“Give a man a fish, and you feed him for a day. Teach a man to fish, and you feed him for a lifetime.” — Native American or Chinese proverb
Fishing, in this case, is writing.
Linville aligns herself with the popular Writing Center philosophy that “teaching students to become effective self-editors is…vital” since it’s a formative and transferrable process that continues long after a student has walked out the doors of the classroom or tutoring space (117). In terms of the ESL framework that she later addresses, Linville takes takes this to mean that “tutors need strategies for spotting patterns of reoccuring errors, pointing those patterns out too the student, and providing rules about how to correct those errors” — which is easier said than done, given that “tutors will need resources beyond their native knowledge of English to carry out these tasks” (117). So… before we can teach someone to fish, we need to learn how to teach a someone to fish.

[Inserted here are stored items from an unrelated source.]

-- ==== Sys2Proof/Machine/CopyUnit.lean ====
section
/-! DEFINITION. What the copy unit does with the commands in its lanes (R248 to R265, R271, R294, R347, R365, R421), and the
reception of channel words (R297, R370 to R373), and what it gives to the links (R392, R393). -/

namespace Sys2Proof.Machine

-- The head of a lane --------------------------------------------------------------------------------------------

/-- The command at the head of a lane. -/
def State.cmdAt (s : State) (core : CoreId) (lane : BitVec 3) : Option Command :=
  match (s.core core).lane lane with
  | .cmd c :: _ => some c
  | _ => none

/-- Whether a lane entry is the command of a number. -/
def LaneEntry.isCmd (e : LaneEntry) (id : Nat) : Bool := match e with | .cmd c => c.id == id | .fence _ _ => false

/-- A command of a lane, changed; or gone. -/
def State.setCmd (s : State) (core : CoreId) (lane : BitVec 3) (c : Command) : State :=
  s.updCore core (fun k => k.updLane lane (fun l => l.map (fun e => if e.isCmd c.id then .cmd c else e)))
def State.popCmd (s : State) (core : CoreId) (lane : BitVec 3) (c : Command) : State :=
  s.updCore core (fun k => k.updLane lane (fun l => l.filter (fun e => !e.isCmd c.id)))

def Command.at (c : Command) (core : CoreId) : CtxId := { core := core, ctx := c.ctx }

/-- The opcode of a command (R245). -/
def CmdOp.opcode : CmdOp → BitVec 8
  | .xcp _ _ _ _ => 0x01
  | .xcpz _ _ _ _ _ => 0x02
  | .xcpc _ _ _ _ _ _ => 0x03
  | .xfill _ _ _ _ _ _ _ => 0x04
  | .xgath _ _ _ | .xgathLq _ _ => 0x08
  | .xscat _ _ _ => 0x09
  | .xpopq _ _ _ _ => 0x0A
  | .xsend _ _ => 0x10
  | .xrecv _ _ => 0x11
  | .xstor _ _ _ _ _ _ => 0x20

/-- A fill that will push nothing leaves its FIFO's order (R269). -/
def Core.dropFill (k : Core) (id : Nat) : Core :=
  { k with faOrder := k.faOrder.filter (· != id), fbOrder := k.fbOrder.filter (· != id) }

-- Links ---------------------------------------------------------------------------------------------------------

/-- Whether a link carries traffic, and whether some link of a module's route does (R389, R393). -/
def Link.usable (l : Link) : Bool := match l.st with | .up | .degraded => true | _ => false
def State.link (s : State) (n : BitVec 4) : Link := s.links[n.toNat]'n.isLt
def State.setLink (s : State) (n : BitVec 4) (l : Link) : State := { s with links := s.links.set n.toNat l n.isLt }
def State.usableRoute (s : State) (m : BitVec 16) : List (BitVec 4) := (Config.routeOf m.toNat).filter (fun n => (s.link n).usable)
def State.reaches (s : State) (m : BitVec 16) : Bool := !(s.usableRoute m).isEmpty

/-- The flits of a command or collective part that the far side has not acknowledged (R394). -/
def State.owing (s : State) (core : CoreId) (id : Nat) : List Flit :=
  s.links.toList.flatMap (fun l => l.flits.filter (fun f => f.src.core == core && f.owner == id))

/-- The bytes that some flits carry and their owners count as delivered. -/
def flitBytes (fs : List Flit) : Nat := (fs.map (fun f => if f.counts then f.data.length else 0)).sum

/-- Bytes given to the links for a module of the pod: one usable link of its route takes them, by a free choice, and they wait there
for the credits of their virtual channel (R392, R393; log entry 71). -/
def State.putFlit (s : State) (m : BitVec 16) (vc : BitVec 3) (src : CtxId) (owner : Nat) (counts : Bool)
    (data : List Host.Cell) : State :=
  let (d, s) := s.draw
  let ls := s.usableRoute m
  match ls[Config.linkChoice d % max 1 ls.length]? with
  | none => s
  | some n =>
    let l := s.link n
    s.setLink n { l with flits := l.flits ++ [{ vc := vc, src := src, owner := owner, data := data, counts := counts, sent := false }] }

/-- The bytes of a write that go to other modules are given to the links. -/
def State.sendFar (s : State) (vc : BitVec 3) (src : CtxId) (owner : Nat) (ws : List (Option Spot × Byte)) : State :=
  let far := ws.filterMap (fun w => match w.1 with
    | some (.far pa, _) => (Config.farModule (pa / 2 ^ 16)).map (fun m => (m, ((pa, w.2) : Host.Cell)))
    | _ => none)
  ((far.map (·.1)).dedup).foldl (fun s m => s.putFlit m vc src owner true ((far.filter (fun e => e.1 == m)).map (·.2))) s

/-- The virtual channels. -/
def vcNums : List (BitVec 3) := (List.range 8).map (BitVec.ofNat 3)

/-- The first waiting flit of a virtual channel is sent where a credit is there for it (R392). -/
def Link.send (l : Link) (vc : BitVec 3) : Link :=
  let n := l.credits[vc.toNat]'vc.isLt
  if n = 0 || !l.flits.any (fun f => f.vc == vc && !f.sent) then l
  else { l with credits := l.credits.set vc.toNat (n - 1) vc.isLt
                flits := modFirst l.flits (fun f => f.vc == vc && !f.sent) (fun f => { f with sent := true }) }

/-- The oldest flit of a virtual channel that is on its way is acknowledged, and its credit comes back (R392). -/
def Link.ack (l : Link) (vc : BitVec 3) : Link :=
  match l.flits.findIdx? (fun f => f.vc == vc) with
  | some i =>
    if (l.flits[i]?).any (·.sent) then
      { l with credits := l.credits.set vc.toNat ((l.credits[vc.toNat]'vc.isLt) + 1) vc.isLt, flits := l.flits.eraseIdx i }
    else l
  | none => l

/-- One link goes on: each virtual channel sends what it can, and by a free choice its oldest flit is acknowledged (R392; log
entry 71). -/
def State.linkStep (s : State) (n : BitVec 4) : State :=
  if (s.link n).flits.isEmpty then s
  else vcNums.foldl (fun s vc =>
    let (d, s) := s.draw
    let l := (s.link n).send vc
    s.setLink n (if Config.coin d then l.ack vc else l)) s

/-- The links go on. -/
def State.linkProgress (s : State) : State := ((List.range 16).map (BitVec.ofNat 4)).foldl (fun s n => s.linkStep n) s

-- The end of a command ------------------------------------------------------------------------------------------

/-- A flag that its core's launch declares rises; any other is not reached (R326, R327). -/
def Core.raise (k : Core) (f : BitVec 5) (add : BitVec 32) : Core := if k.owns f then k.setFlag f (k.flag f + add) else k

/-- A command of a lane ends with a status: its stamp is to be written, or it is gone. One that has moved every byte
waits for the far side's acknowledgements (R394). A fired command that ends in an error frees its entry with no done increment (R248,
R268; log entry 18). -/
def State.endCmd (s : State) (core : CoreId) (lane : BitVec 3) (c : Command) (status : BitVec 8) (detail : BitVec 15) : State :=
  if status = 0 && !(s.owing core c.id).isEmpty then s
  else
  let s := s.updCtx (c.at core) (fun x => { x with sticky := x.sticky ||| c.flags })
  let s := if status = 0 then s else s.updCore core (fun k =>
    { k.dropFill c.id with triggers := match c.trig with | some n => Assoc.drop k.triggers n.toNat | none => k.triggers })
  if c.stamp.isSome then s.setCmd core lane { c with st := .stamping status detail, flags := 0 } else s.popCmd core lane c

/-- A command suspends at a fault, or ends with status 0x0B where its thread has exited (R255). -/
def State.suspend (s : State) (core : CoreId) (lane : BitVec 3) (c : Command) (f : FaultInfo) : State :=
  let x := s.ctx (c.at core)
  let s := if x.alive then s.setCmd core lane { c with st := .suspended } else s.endCmd core lane c 0x0B 0
  s.reportFault (c.at core) f 0x0B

Linville’s paper is refreshing because she provides concrete examples of the most common and important errors as well as theoretical scenarios to which one may apply specific tutoring strategies.
As an ID1 intern, I’ve met with the same set of students over the course of several essay waves, so I’ve been fortunate to see their writing progress throughout the semester — which is equally the case for the one ESL student as it is for all the other native English speakers. Having read Linville’s paper on specific strategies that pinpoint grammar errors, however, I realized that I had focused just as little on the mechanics of writing with Lea (the “name” of our ESL student here) as I had with the native speakers. I saw them all as equals whose struggles on higher-order writing (ideas and higher structure) were more of a priority than their spelling and subject-verb agreement. So I thought recently… in trying to be fair to everyone, was I really being unfair to Lea?
That is not to say, of course, that I had never addressed mechanical, lower-level issues during my meetings. Quite the contrary, in fact.
As an ID1 intern, I also have the special privilege of reading and scribbling comments on students’ papers prior to meeting with them. I understand that, like all the other writing tutors, I’m no copy-editor; however, if I come across small bits to fix, then I do so and sometimes add a quick comment explaining the grammatical reasoning if it’s a recurring error. But in the actual meeting with the student, I direct the conversation almost exclusively to higher-level thinking and writing — in the spirit of our Writing Center’s philosophy, of course! For Lea’s papers, there are of course more areas to fix grammatically. However, I simply apply the same process to her paper as I would for any other, and we talk mainly about content or structure rather than style or mechanical form during our meetings — once again, as I would for any other student. At this point, it’d be easy to conclude that I should simply fine-tune my feedback in a way that hones in on grammar more, but this puts me in another pickle. You see, we only have so much time…
The question is this: when working with ESL students in particular, how do we want to distribute the “type” of writing help we give (that is, form — in a grammatical sense — versus content) within the span of a single meeting? Drilling Lea with error-spotting and error-fixing practice would of course improve her grammar and spelling, but it would take away precious moments of potential idea-bouncing or thesis-tightening or higher order essay organization.
Maybe that’s why I’ve seen the ID1 students’ writing improve in terms of higher-level thinking and content — including Lea’s — yet, in truth, her writing on a mechanical level has remained relatively the same as it had been at the beginning of the semester. But on the flip side, focusing on grammar at least to an effective point — AKA teaching the student how to find the right bait — would risk turning the focus away from, well, teaching the student how to actually fish.
Luckily, Linville suggests, not just as a last resort but as a resort or resource in general, that writing tutors could “bring out the ESL referral sheet and point the student toward a class or lab that can help her learn the skills she needs” (122). This saves time, of course, but it also feels like a scapegoat for some reason. Maybe it’s an effective scapegoat, or maybe not, but it nevertheless feels like one. Reading the above sentence in Linville’s article also made me realize that Pomona doesn’t really have said “class or lab” geared toward ESL students. Hm…
My question, then, is this:
What are we doing now in our Writing Center to make space for ESL-directed tutoring pedagogy among Writing Partners/Interns and among students? And what is there more to do?
And, when we only have so much time during a meeting… what is the best way to guage, well, what to compromise? What’s the right ratio?